>>>>>
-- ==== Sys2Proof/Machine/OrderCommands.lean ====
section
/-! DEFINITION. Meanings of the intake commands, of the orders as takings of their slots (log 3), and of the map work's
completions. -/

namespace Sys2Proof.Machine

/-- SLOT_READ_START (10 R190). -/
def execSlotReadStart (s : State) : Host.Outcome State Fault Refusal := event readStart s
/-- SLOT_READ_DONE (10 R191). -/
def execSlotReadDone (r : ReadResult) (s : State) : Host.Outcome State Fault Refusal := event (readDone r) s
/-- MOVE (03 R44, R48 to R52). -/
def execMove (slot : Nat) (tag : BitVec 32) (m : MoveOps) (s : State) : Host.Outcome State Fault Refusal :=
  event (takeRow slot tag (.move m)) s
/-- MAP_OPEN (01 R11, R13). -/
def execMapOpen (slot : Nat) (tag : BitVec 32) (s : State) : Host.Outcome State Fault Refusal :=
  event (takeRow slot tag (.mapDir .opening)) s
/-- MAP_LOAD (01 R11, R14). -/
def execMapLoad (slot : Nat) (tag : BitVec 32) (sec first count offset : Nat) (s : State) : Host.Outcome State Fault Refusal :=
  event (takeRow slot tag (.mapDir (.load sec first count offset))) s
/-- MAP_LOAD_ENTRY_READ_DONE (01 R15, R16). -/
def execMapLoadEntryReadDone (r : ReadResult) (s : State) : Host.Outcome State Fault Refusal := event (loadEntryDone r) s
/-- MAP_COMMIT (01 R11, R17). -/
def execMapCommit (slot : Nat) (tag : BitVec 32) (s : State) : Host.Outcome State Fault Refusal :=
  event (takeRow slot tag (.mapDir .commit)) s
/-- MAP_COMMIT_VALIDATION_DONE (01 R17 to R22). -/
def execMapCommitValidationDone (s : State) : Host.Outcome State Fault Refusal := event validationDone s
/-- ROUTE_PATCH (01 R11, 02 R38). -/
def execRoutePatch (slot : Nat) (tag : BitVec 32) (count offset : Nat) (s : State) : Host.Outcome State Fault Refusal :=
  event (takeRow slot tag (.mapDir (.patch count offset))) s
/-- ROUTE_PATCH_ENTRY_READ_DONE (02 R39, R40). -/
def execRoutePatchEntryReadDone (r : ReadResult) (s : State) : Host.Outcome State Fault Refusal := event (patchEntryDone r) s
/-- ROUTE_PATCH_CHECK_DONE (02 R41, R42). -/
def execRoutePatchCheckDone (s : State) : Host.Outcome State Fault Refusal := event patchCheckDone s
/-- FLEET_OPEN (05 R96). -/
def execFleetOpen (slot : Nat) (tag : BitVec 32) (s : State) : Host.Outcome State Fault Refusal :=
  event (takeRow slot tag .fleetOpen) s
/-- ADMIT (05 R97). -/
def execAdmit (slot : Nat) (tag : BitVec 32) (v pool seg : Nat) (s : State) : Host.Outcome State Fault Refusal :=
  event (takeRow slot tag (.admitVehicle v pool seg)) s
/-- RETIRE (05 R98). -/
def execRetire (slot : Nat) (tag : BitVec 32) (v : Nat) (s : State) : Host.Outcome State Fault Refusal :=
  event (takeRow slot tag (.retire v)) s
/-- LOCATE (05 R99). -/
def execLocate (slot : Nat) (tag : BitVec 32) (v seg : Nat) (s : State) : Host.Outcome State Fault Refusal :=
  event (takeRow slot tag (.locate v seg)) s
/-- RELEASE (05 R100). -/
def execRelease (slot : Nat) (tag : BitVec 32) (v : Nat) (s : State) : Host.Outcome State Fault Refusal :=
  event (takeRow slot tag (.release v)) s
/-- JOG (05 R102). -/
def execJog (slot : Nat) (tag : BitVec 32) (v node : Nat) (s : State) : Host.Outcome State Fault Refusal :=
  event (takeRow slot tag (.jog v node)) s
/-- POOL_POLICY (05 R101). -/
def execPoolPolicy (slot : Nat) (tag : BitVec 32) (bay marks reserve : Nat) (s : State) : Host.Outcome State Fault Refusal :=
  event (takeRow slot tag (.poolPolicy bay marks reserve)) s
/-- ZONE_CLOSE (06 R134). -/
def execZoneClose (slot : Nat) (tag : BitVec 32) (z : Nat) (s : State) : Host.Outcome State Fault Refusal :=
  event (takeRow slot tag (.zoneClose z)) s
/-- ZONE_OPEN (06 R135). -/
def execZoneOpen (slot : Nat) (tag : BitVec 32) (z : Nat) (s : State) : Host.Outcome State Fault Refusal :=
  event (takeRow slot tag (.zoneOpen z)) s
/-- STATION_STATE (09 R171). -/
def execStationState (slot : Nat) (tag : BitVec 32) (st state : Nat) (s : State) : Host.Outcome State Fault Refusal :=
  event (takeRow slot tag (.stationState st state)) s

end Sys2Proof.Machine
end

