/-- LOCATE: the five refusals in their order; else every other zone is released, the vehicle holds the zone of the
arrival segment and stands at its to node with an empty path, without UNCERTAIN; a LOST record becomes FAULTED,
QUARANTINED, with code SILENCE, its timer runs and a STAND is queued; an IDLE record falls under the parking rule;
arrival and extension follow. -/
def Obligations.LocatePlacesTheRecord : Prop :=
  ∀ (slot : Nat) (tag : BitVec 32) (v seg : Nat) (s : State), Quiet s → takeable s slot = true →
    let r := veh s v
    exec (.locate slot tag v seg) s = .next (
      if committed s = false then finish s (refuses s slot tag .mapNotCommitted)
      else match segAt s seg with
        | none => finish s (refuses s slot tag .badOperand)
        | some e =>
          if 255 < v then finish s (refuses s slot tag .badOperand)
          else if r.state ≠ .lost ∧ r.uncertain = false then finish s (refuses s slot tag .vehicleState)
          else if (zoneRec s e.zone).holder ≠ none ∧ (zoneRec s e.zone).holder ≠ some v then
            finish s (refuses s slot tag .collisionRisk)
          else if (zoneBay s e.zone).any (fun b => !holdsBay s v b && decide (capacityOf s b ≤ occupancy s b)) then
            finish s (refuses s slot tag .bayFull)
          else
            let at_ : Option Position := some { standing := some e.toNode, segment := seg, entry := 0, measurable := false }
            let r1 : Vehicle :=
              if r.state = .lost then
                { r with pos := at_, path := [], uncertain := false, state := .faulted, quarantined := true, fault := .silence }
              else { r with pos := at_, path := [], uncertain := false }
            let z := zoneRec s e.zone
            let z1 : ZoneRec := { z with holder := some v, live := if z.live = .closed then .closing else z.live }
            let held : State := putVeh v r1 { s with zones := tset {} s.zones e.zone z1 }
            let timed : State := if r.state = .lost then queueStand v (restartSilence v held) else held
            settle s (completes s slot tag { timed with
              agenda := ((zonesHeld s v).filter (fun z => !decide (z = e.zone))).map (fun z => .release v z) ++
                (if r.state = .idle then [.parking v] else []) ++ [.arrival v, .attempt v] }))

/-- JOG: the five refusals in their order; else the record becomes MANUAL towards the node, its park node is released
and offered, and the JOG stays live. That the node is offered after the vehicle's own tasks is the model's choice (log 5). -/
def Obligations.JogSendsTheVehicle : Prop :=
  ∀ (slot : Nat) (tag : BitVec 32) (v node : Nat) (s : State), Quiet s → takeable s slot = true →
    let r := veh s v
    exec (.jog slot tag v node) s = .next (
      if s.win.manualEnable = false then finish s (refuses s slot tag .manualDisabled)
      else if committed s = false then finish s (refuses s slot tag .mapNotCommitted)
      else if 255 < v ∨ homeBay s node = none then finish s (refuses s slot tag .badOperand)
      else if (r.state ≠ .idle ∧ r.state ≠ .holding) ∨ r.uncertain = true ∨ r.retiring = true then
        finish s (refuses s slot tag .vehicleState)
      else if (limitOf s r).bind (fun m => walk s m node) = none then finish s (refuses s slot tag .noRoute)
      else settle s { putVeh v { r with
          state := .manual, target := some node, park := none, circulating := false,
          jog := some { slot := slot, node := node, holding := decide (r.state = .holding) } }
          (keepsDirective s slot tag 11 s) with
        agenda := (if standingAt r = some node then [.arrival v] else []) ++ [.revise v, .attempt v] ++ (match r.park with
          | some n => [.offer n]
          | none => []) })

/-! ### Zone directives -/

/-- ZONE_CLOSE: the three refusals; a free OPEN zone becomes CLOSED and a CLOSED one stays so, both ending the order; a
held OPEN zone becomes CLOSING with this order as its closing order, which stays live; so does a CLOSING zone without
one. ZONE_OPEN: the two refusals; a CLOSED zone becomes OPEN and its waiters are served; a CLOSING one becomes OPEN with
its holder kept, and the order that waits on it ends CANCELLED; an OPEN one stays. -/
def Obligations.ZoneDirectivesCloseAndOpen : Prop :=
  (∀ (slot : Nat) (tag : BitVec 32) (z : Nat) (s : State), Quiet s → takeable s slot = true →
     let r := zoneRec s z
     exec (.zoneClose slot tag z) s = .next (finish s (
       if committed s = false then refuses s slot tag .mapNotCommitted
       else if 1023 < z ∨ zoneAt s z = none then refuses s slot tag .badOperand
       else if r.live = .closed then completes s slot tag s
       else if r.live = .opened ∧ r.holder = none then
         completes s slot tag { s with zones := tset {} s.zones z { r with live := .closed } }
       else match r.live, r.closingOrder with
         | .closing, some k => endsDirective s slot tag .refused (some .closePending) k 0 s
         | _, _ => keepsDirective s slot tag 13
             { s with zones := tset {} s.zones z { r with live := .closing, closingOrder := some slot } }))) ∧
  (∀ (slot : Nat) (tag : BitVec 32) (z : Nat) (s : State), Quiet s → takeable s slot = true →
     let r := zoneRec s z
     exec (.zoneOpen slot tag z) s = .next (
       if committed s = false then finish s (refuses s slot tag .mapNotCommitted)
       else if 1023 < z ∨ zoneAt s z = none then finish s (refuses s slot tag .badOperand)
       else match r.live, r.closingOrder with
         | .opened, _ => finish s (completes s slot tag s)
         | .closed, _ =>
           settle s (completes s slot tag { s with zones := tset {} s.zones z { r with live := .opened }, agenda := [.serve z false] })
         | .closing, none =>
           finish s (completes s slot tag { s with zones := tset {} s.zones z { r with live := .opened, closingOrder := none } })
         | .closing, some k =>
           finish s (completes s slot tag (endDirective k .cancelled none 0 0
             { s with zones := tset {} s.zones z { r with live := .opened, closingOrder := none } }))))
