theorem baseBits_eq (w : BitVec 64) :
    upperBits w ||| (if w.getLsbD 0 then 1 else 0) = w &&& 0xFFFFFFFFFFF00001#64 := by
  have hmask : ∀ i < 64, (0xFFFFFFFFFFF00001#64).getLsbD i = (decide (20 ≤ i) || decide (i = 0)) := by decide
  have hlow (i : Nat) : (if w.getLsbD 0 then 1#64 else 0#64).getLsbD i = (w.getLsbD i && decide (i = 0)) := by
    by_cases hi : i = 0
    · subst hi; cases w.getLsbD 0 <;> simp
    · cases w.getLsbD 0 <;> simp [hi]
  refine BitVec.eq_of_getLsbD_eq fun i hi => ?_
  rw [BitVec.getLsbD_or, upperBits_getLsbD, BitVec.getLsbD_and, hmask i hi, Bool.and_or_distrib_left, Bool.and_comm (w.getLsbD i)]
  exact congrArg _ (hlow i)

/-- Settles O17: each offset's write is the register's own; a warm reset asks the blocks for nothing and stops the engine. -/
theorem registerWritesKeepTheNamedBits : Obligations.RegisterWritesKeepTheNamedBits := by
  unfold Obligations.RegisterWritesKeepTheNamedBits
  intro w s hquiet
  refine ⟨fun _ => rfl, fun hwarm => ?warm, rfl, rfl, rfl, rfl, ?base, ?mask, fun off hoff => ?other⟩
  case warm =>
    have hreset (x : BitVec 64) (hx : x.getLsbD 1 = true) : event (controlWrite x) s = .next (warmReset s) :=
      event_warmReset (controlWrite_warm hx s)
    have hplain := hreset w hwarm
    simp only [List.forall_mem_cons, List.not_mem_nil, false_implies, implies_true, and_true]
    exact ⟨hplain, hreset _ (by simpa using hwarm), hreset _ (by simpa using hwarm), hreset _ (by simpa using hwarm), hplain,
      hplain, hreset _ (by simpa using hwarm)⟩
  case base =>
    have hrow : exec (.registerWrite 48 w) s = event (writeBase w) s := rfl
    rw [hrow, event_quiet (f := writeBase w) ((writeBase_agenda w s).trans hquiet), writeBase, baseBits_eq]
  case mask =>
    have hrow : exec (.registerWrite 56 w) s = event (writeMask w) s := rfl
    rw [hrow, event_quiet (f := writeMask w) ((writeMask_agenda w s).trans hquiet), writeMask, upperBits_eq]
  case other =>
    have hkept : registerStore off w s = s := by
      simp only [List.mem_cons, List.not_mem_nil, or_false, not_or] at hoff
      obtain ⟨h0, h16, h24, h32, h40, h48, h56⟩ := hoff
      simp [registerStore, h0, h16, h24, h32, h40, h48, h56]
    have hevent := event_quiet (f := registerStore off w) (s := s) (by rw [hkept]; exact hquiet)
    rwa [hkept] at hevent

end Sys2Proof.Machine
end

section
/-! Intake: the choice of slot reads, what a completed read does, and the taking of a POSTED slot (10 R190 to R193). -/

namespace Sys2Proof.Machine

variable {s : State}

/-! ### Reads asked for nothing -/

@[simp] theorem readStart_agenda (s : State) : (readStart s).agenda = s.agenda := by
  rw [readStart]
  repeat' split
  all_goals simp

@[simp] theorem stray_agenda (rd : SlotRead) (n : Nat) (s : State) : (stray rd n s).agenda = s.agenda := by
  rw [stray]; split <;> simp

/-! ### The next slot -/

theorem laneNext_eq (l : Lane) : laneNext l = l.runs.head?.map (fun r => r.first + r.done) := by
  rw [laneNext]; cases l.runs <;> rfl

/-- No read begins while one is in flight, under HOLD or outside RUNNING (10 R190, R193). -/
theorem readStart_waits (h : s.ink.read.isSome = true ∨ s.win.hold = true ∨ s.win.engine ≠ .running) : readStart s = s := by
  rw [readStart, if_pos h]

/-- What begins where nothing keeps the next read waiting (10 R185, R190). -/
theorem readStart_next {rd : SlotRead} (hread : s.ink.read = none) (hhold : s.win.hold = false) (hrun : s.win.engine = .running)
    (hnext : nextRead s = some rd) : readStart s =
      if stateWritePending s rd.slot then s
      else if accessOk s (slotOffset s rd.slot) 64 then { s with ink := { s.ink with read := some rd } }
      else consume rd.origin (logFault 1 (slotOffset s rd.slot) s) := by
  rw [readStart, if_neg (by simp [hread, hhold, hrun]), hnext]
<<<<<
### Exercise aim
Look above for the line holding "def execAdmit (slot" and the line holding "def execRetire (slot", then output exactly those two lines and every line between them, nothing more.

### Result of the exercise
def execAdmit (slot : Nat) (tag : BitVec 32) (v pool seg : Nat) (s : State) : Host.Outcome State Fault Refusal :=
  event (takeRow slot tag (.admitVehicle v pool seg)) s
/-- RETIRE (05 R98). -/
def execRetire (slot : Nat) (tag : BitVec 32) (v : Nat) (s : State) : Host.Outcome State Fault Refusal :=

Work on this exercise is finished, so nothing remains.